Streaming Claude in the console: the AI assistant, grounded in your workspace
The AI assistant shipped with three design constraints we weren't willing to negotiate: streaming (responses appear token-by-token, not in a 15-second block), grounded (it can only see your org's data, enforced by RLS), and auditable (every conversation persists to Postgres with model, token count, and cost).
We picked Claude because the Sonnet 4.6 → Opus 4.7 range maps cleanly to 'fast and cheap' vs. 'deep reasoning' — and the Anthropic SDK streaming transport is the cleanest we've used.
Streaming via SSE
The route at /api/v1/ai/chat holds open an SSE connection and forwards Anthropic's streaming deltas straight to the client. Perceived latency on a short prompt is under 500ms. On a multi-thousand-token response, the first token still appears in that window — the remaining tokens arrive as they're generated.

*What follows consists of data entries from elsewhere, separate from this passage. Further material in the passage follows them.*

/-! ### Timebase -/

/-- A tick as TICK, READY_TIMEOUT and PAUSE_EXPIRY take it. Its counts: a COUNTING timer counts down, every
READY_WAIT and every PAUSING counts one tick, the next tick has the divider's length, and nothing else moves
(R57, R63, R112, R113, R116). What the counts bring about follows in the same step: the timer's expiry, and
the item of each lane whose wait or pause is over ends (R57, R63, R117). A lane that the tick has brought into
READY_WAIT or PAUSING takes the tick before its entry and has not counted it, or after it and counts it, its wait
ending at once where it is of one tick (R114); what follows in the tick's moment is such a count, or the release or
the frame end that the tick has made due, each as its row takes it. READY_TIMEOUT and PAUSE_EXPIRY of a
lane are the tick that ends its wait or pause, that lane first and the timer's trigger last: a frame end that
the lanes' ends have made due, or the release of the held entry behind them, each as its row takes it, comes
before the trigger, which finds what it left (R26, R35, R67), and the timer's action before it (R118). In which
order the lanes end, which count the tick late, what else follows in its moment, and whether a second frame end,
which the started frame makes due at once, comes before the trigger too are left open by the model's own field (log
entries 5, 32, 34). Where the next tick does not end it, the row changes nothing (log entry 2). That the timer comes
first or last by the row is the model's choice (log entry 5). The phase of a tick stays 0 (log entry 6). -/
def Obligations.Tick : Prop :=
  (∀ s t : State, t = takeTick s →
    t = { s with timer := t.timer, lanes := t.lanes } ∧
    (s.timer.counting = false →
      t.timer = { s.timer with tickLength := s.timer.divider, tickPhase := 0 }) ∧
    (s.timer.counting = true → s.timer.count ≠ 0 →
      t.timer = { s.timer with
        count := s.timer.count - 1, tickLength := s.timer.divider, tickPhase := 0 }) ∧
    ∀ n : Fin 4,
      (∀ it k, (s.lanes[n]).phase = .readyWait it k →
        t.lanes[n] = { s.lanes[n] with phase := .readyWait it (k + 1) } ∧
        (timeoutReached n t = true ↔ (s.lanes[n]).cfg.readyTimeout.toNat ≤ k + 1) ∧
        pauseReached n t = false ∧
        expireLane finishItem n t = finishItem n it (.fault .readyTimeout) t) ∧
      (∀ it k, (s.lanes[n]).phase = .pausing it k →
        t.lanes[n] = { s.lanes[n] with phase := .pausing it (k + 1) } ∧
        (pauseReached n t = true ↔ it.duration.toNat ≤ k + 1) ∧
        timeoutReached n t = false ∧
        expireLane finishItem n t = finishItem n it (.completed 0) t) ∧
      ((∀ it k, (s.lanes[n]).phase ≠ .readyWait it k) → (∀ it k, (s.lanes[n]).phase ≠ .pausing it k) →
        t.lanes[n] = s.lanes[n] ∧ timeoutReached n t = false ∧ pauseReached n t = false)) ∧
  (∀ order : List (Fin 4), (∀ n, n ∈ tickOrder order) ∧ (tickOrder order).Nodup ∧
    (order.Nodup → order <+: tickOrder order)) ∧
  (∀ (s : State) (n : Fin 4) (l : Lane) (ending : Ending), l = s.lanes[n] →
    (∀ (it : Item) (t : State), l.phase = .readyWait it 0 →
      t = { s with lanes := s.lanes.set n.val { l with phase := .readyWait it 1 } n.isLt } →
      (1 < l.cfg.readyTimeout.toNat → lateCount ending s n = t) ∧
      (l.cfg.readyTimeout.toNat ≤ 1 → lateCount ending s n = ending n it (.fault .readyTimeout) t)) ∧
    (∀ (it : Item) (t : State), l.phase = .pausing it 0 →
      t = { s with lanes := s.lanes.set n.val { l with phase := .pausing it 1 } n.isLt } →
      (1 < it.duration.toNat → lateCount ending s n = t) ∧
      (it.duration.toNat ≤ 1 → lateCount ending s n = ending n it (.completed 0) t)) ∧
    ((∀ it, l.phase ≠ .readyWait it 0) → (∀ it, l.phase ≠ .pausing it 0) → lateCount ending s n = s)) ∧
  (∀ s : State, (∀ n, lateStep s (.count n) = lateCount finishItem s n) ∧
    (Running s → exec .heldQueueRelease s = .next (lateStep s .release) ∧
      exec .frameEnd s = .next (lateStep s .frameEnd))) ∧
  (∀ (n : Fin 4) (it : Item) (o : ItemOutcome) (s : State), Running s → (s.lanes[n]).phase = .gap it o →
    exec (.gapEnd n) s = .next (finishItem n it o s)) ∧
  ∀ (s t acted : State) (met : Meeting) (ended : Fin 4 → Bool) (expires : Prop) (due : State → Prop),
    Running s → met = s.meetings.headD .nothing → t = takeTick { s with meetings := s.meetings.tail } →
    (∀ u, due u ↔ u.ctrl.walker = .draining ∧ ∀ m : Fin 4, (u.lanes[m]).items = []) →
    (∀ n, ended n = (timeoutReached n t || pauseReached n t)) →
    (expires ↔ s.timer.counting = true ∧ s.timer.count = 1) →
    (expires → acted = { t with timer := t.timer.afterExpiry }) → (¬ expires → acted = t) →
    (∀ expired : State,
      (expires → expired = { takeTrigger t with timer := (takeTrigger t).timer.afterExpiry }) →
      (¬ expires → expired = t) →
      exec .tick s = .next (met.late.foldl lateStep
        (((tickOrder met.order).filter ended).foldl (fun u n => expireLane finishItem n u) expired))) ∧
    ∀ (n : Fin 4) (first released once closed last : State),
      first = met.late.foldl lateStep ((n :: (tickOrder met.order).filter fun m =>
        ended m && decide (m ≠ n)).foldl (fun u m => expireLane finishItem m u) acted) →
      exec .heldQueueRelease first = .next released →
      (due released → exec .frameEnd released = .next once) →
      (¬ due released → closed = first) →
      (due released → due once → (∃ m rest, released.meetings = m :: rest ∧ m.endsAgain = true) →
        exec .frameEnd once = .next closed) →
      (due released → ¬ due once ∨ (∀ m rest, released.meetings = m :: rest → m.endsAgain = false) →
        closed = once) →
      (expires → last = met.lateAfter.foldl lateStep (takeTrigger closed)) →
      (¬ expires → last = first) →
      (timeoutReached n t = true → exec (.readyTimeout n) s = .next last) ∧
      (timeoutReached n t = false → exec (.readyTimeout n) s = .next s) ∧
      (pauseReached n t = true → exec (.pauseExpiry n) s = .next last) ∧
      (pauseReached n t = false → exec (.pauseExpiry n) s = .next s)

/-- TIMER_EXPIRY is the tick that brings a COUNTING timer from 1 to 0: that tick as TICK takes it, and where
it ends no lane's wait, one trigger is delivered after the counts, and the timer then reloads in PERIODIC
mode or halts at 0 in ONE_SHOT mode (R112, R116, R117). A lane that the trigger puts into a wait counts this tick or
does not (R114), which the model's own field leaves open with what else follows in the tick's moment (log entries
32, 34; `Tick`). A timer that is HALTED or not at 1 has no
expiry, and the row then changes nothing, which is the model's (log entry 2). -/
def Obligations.TimerExpiry : Prop :=
  ∀ s : State, Running s →
    (s.timer.counting = true → s.timer.count = 1 →
      exec .timerExpiry s = exec .tick s ∧
      (WaitsGoOn (fun _ => False) s → ∀ (t : State) (late : List LateStep),
        t = takeTick { s with meetings := s.meetings.tail } → late = (s.meetings.headD .nothing).late →
        (s.timer.mode = .periodic → exec .timerExpiry s = .next (late.foldl lateStep { takeTrigger t with
          timer := { s.timer with
            count := s.timer.period, counting := decide (s.timer.period ≠ 0)
            tickLength := s.timer.divider, tickPhase := 0 } })) ∧
        (s.timer.mode = .oneShot → exec .timerExpiry s = .next (late.foldl lateStep { takeTrigger t with
          timer := { s.timer with
            count := 0, counting := false, tickLength := s.timer.divider, tickPhase := 0 } })))) ∧
    (s.timer.counting = false ∨ s.timer.count ≠ 1 → exec .timerExpiry s = .next s)

/-- FTRIG_EDGE: the detector keeps the level in every mode and state; in EXTERNAL mode a change in the
selected direction delivers one trigger; nothing else does (R120). -/
def Obligations.FtrigEdge : Prop :=
  ∀ (level : Bool) (s : State), Running s → ∀ kept : State,
    kept = { s with timer := { s.timer with ftrig := level } } →
    (s.timer.mode = .external → s.timer.ftrig = s.timer.fallingEdge → level = !s.timer.fallingEdge →
      exec (.ftrigEdge level) s = .next (takeTrigger kept)) ∧
    (s.timer.mode ≠ .external ∨ level = s.timer.ftrig ∨ level = s.timer.fallingEdge →
      exec (.ftrigEdge level) s = .next kept) ∧
    (s.ctrl.state = .stopped → exec (.ftrigEdge level) s = .next kept)

/-- TIMER_DIV, TIMER_PERIOD and TIMER_MODE writes: a divider of 1 to 4096 is kept and lasts from the next
tick on; a period is kept, restarts a COUNTING timer, and halts it at 0; a mode write is whole in STOPPED
and otherwise changes the policy alone, where mode and edge are the ones held (R113, R115, R119). -/
def Obligations.TimerRegisters : Prop :=
  ∀ (v : Word) (s : State), Running s →
    (1 ≤ v.toNat → v.toNat ≤ 4096 →
      exec (.timerDivWrite v) s = .next { s with timer := { s.timer with divider := v } }) ∧
    (v.toNat = 0 ∨ 4097 ≤ v.toNat → exec (.timerDivWrite v) s = .next (refuseWrite .badValue 0x08 s)) ∧
    (s.timer.counting = false →
      exec (.timerPeriodWrite v) s = .next { s with timer := { s.timer with period := v } }) ∧
    (s.timer.counting = true → v ≠ 0 →
      exec (.timerPeriodWrite v) s = .next { s with timer := { s.timer with period := v, count := v } }) ∧
    (s.timer.counting = true → v = 0 →
      exec (.timerPeriodWrite v) s = .next { s with timer := { s.timer with
        period := 0, count := 0, counting := false } }) ∧
    (∀ mode : TimerMode, v.toNat % 4 = mode.code.toNat →
      (s.ctrl.state = .stopped → exec (.timerModeWrite v) s = .next { s with timer := { s.timer with
        mode := mode, fallingEdge := v.getLsbD 2, deferPolicy := v.getLsbD 3 } }) ∧
      (s.ctrl.state ≠ .stopped → mode = s.timer.mode → v.getLsbD 2 = s.timer.fallingEdge →
        exec (.timerModeWrite v) s =
          .next { s with timer := { s.timer with deferPolicy := v.getLsbD 3 } }) ∧
      (s.ctrl.state ≠ .stopped → mode ≠ s.timer.mode ∨ v.getLsbD 2 ≠ s.timer.fallingEdge →
        exec (.timerModeWrite v) s = .next (refuseWrite .configBusy 0x07 s)))

/-! ### Lanes -/

/-- READY_SEEN in READY_WAIT: a level that is active by the lane's setting begins the exchange, any other
level leaves the wait as it is (R57). -/
def Obligations.ReadySeen : Prop :=
  ∀ (n : Fin 4) (rdy : Bool) (s : State) (it : Item) (k : Nat), Running s →
    (s.lanes[n]).phase = .readyWait it k →
    ((s.lanes[n]).cfg.ready = .activeHigh ∧ rdy = true ∨
        (s.lanes[n]).cfg.ready = .activeLow ∧ rdy = false →
      exec (.readySeen n rdy) s = .next { s with
        lanes := s.lanes.set n.val { s.lanes[n] with phase := .shifting it } n.isLt }) ∧
    ((s.lanes[n]).cfg.ready = .activeHigh ∧ rdy = false ∨
        (s.lanes[n]).cfg.ready = .activeLow ∧ rdy = true →
      exec (.readySeen n rdy) s = .next s)

/-- SHIFT_END moves a SHIFTING lane into GAP with the outcome decided: STUCK_RESPONSE where the check is
on, in_len is 8 or more and all response bits are equal, otherwise DONE with the response, whose bit j was
captured in the period that the bit order names, and in loopback is the fill bit (R60, R61, R64). With a gap
of 0 the GAP ends in the same step, as GAP_END ends it (R62). -/
def Obligations.ShiftEnd : Prop :=
  ∀ (n : Fin 4) (din : BitVec 64) (s : State) (it : Item) (l : Lane), Running s → l = s.lanes[n] →
    l.phase = .shifting it → it.inLen.toNat ≤ 32 → it.outLen.toNat ≤ 32 →
    ∀ (bit : Nat → Bool) (entered : ItemOutcome → State),
      (∀ j, bit j = if l.cfg.loopback then l.cfg.fillBit else
        din.getLsbD (it.outLen.toNat + if l.cfg.lsbFirst then j else it.inLen.toNat - 1 - j)) →
      (∀ o, entered o = { s with lanes := s.lanes.set n.val { l with phase := .gap it o } n.isLt }) →
      ∃ o : ItemOutcome,
        (l.cfg.responseCheck = true ∧ 8 ≤ it.inLen.toNat ∧ (∀ j < it.inLen.toNat, bit j = bit 0) →
          o = .fault .stuckResponse) ∧
        (l.cfg.responseCheck = false ∨ it.inLen.toNat < 8 ∨ (∃ j < it.inLen.toNat, bit j ≠ bit 0) →
          ∃ r : Value, o = .completed r ∧ (∀ j < it.inLen.toNat, r.getLsbD j = bit j) ∧
            ∀ j, it.inLen.toNat ≤ j → r.getLsbD j = false) ∧
        (l.cfg.gap ≠ 0 → exec (.shiftEnd n din) s = .next (entered o)) ∧
        (l.cfg.gap = 0 → exec (.shiftEnd n din) s = exec (.gapEnd n) (entered o))

/-- The outputs of a lane. DISABLED drives none; every state but SHIFTING holds the idle clock, the fill bit
and four inactive selects (R53). In SHIFTING, with N = out_len + in_len bit periods of two halves each and
the hold as half 2N: the clock is idle in each first half and in the hold, and away from idle in each second
half; LnDO carries bit k of the item through period k in modes 0 and 2, from the middle of period k to the
middle of the next in modes 1 and 3, the fill bit before that and in the hold; the item's select and no other
is asserted, in loopback none (R56, R58, R59, R64). Once an ABORT has been taken in ACTIVE, no lane shifts
and every lane that is not DISABLED holds its idle levels (R177); that its four requests are taken in the
same step is the model's (log entry 18). -/
def Obligations.LaneOutputs : Prop :=
  (∀ (l : Lane) (h : Nat) (idle : Bool), idle = l.cfg.clockMode.getLsbD 1 →
    (l.phase = .disabled → l.pins h = none) ∧
    (l.phase ≠ .disabled → (∀ it, l.phase ≠ .shifting it) → l.pins h = some {
      clk := idle, dout := l.cfg.fillBit, sel := Vector.replicate 4 (!l.cfg.selectActiveHigh) }) ∧
    ∀ (it : Item) (bit : Nat → Bool) (last : Nat), l.phase = .shifting it →
      last = it.outLen.toNat + it.inLen.toNat →
      (∀ k, bit k = if k ≤ it.outLen.toNat then
        it.outWord.getLsbD (if l.cfg.lsbFirst then k - 1 else it.outLen.toNat - k) else l.cfg.fillBit) →
      ∃ p : LanePins, l.pins h = some p ∧
        (∀ j : Fin 4, p.sel[j] =
          if l.cfg.loopback = false ∧ it.select.toNat = j.val then l.cfg.selectActiveHigh
          else !l.cfg.selectActiveHigh) ∧
        (∀ k, 1 ≤ k → k ≤ last →
          (h = 2 * (k - 1) → p.clk = idle) ∧ (h = 2 * (k - 1) + 1 → p.clk = !idle) ∧
          (l.cfg.clockMode.getLsbD 0 = false → h = 2 * (k - 1) ∨ h = 2 * (k - 1) + 1 →
            p.dout = bit k) ∧
          (l.cfg.clockMode.getLsbD 0 = true →
            (h = 2 * (k - 1) + 1 ∨ h = 2 * k ∧ k < last → p.dout = bit k) ∧
            (h = 0 → p.dout = l.cfg.fillBit))) ∧
        (h = 2 * last → p.clk = idle ∧ p.dout = l.cfg.fillBit)) ∧
  ∀ (s t : State) (n : Fin 4) (h : Nat), Running s → s.ctrl.state = .active → exec .abort s = .next t →
    (t.lanes[n]).phase ≠ .disabled → (t.lanes[n]).pins h = some {
      clk := (s.lanes[n]).cfg.clockMode.getLsbD 1, dout := (s.lanes[n]).cfg.fillBit
      sel := Vector.replicate 4 (!(s.lanes[n]).cfg.selectActiveHigh) }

Persistence: ai_conversations and ai_messages
Every conversation lives in two RLS-scoped tables. Switching between conversations is instant. Conversation forking is on the roadmap.
create table ai_conversations (
id uuid primary key default gen_random_uuid(),
org_id uuid not null references orgs(id),
user_id uuid not null references auth.users(id),
title text,
model text not null default 'claude-sonnet-4-6',
created_at timestamptz not null default now()
);
-- RLS: select/insert/update/delete where is_org_member(org_id)Grounded in your org, not leaked across tenants
The assistant can call tools that read production data. Every one of those tools runs under the requesting user's session. RLS applies. Even if the model tried to return another org's data, Postgres would return zero rows. This is not 'fine-tuning our prompt to be careful.' It's the database saying no.
Drafting templates
The common workflows don't need a chat — they need a form. We shipped drafting templates for advancing emails, vendor RFPs, incident summary reports, and production schedules. Pick a project, click the template, and Claude drafts from the actual data: show dates, crew, vendors, schedule.
Rate limits + costs
/api/v1/ai/* is behind the ai rate bucket in middleware — no runaway costs, no abuse. Every message writes to audit_log with the model, token count, and estimated cost. Professional includes 200K tokens/month; Enterprise is custom.
What it's not
It's not a replacement for your producer. It's a leverage tool for the producer you already have. Use it to draft, summarize, surface, reconcile — not to decide. The AI will cheerfully hallucinate a vendor contact if you let it. Always check.
Model switching
Toggle Sonnet 4.6 (fast, cheap, great at draft + classify) vs. Opus 4.7 (deep reasoning, proposal drafting, contract review) per conversation. Opus is Enterprise-only today; it'll open up to Professional in a future release as price comes down.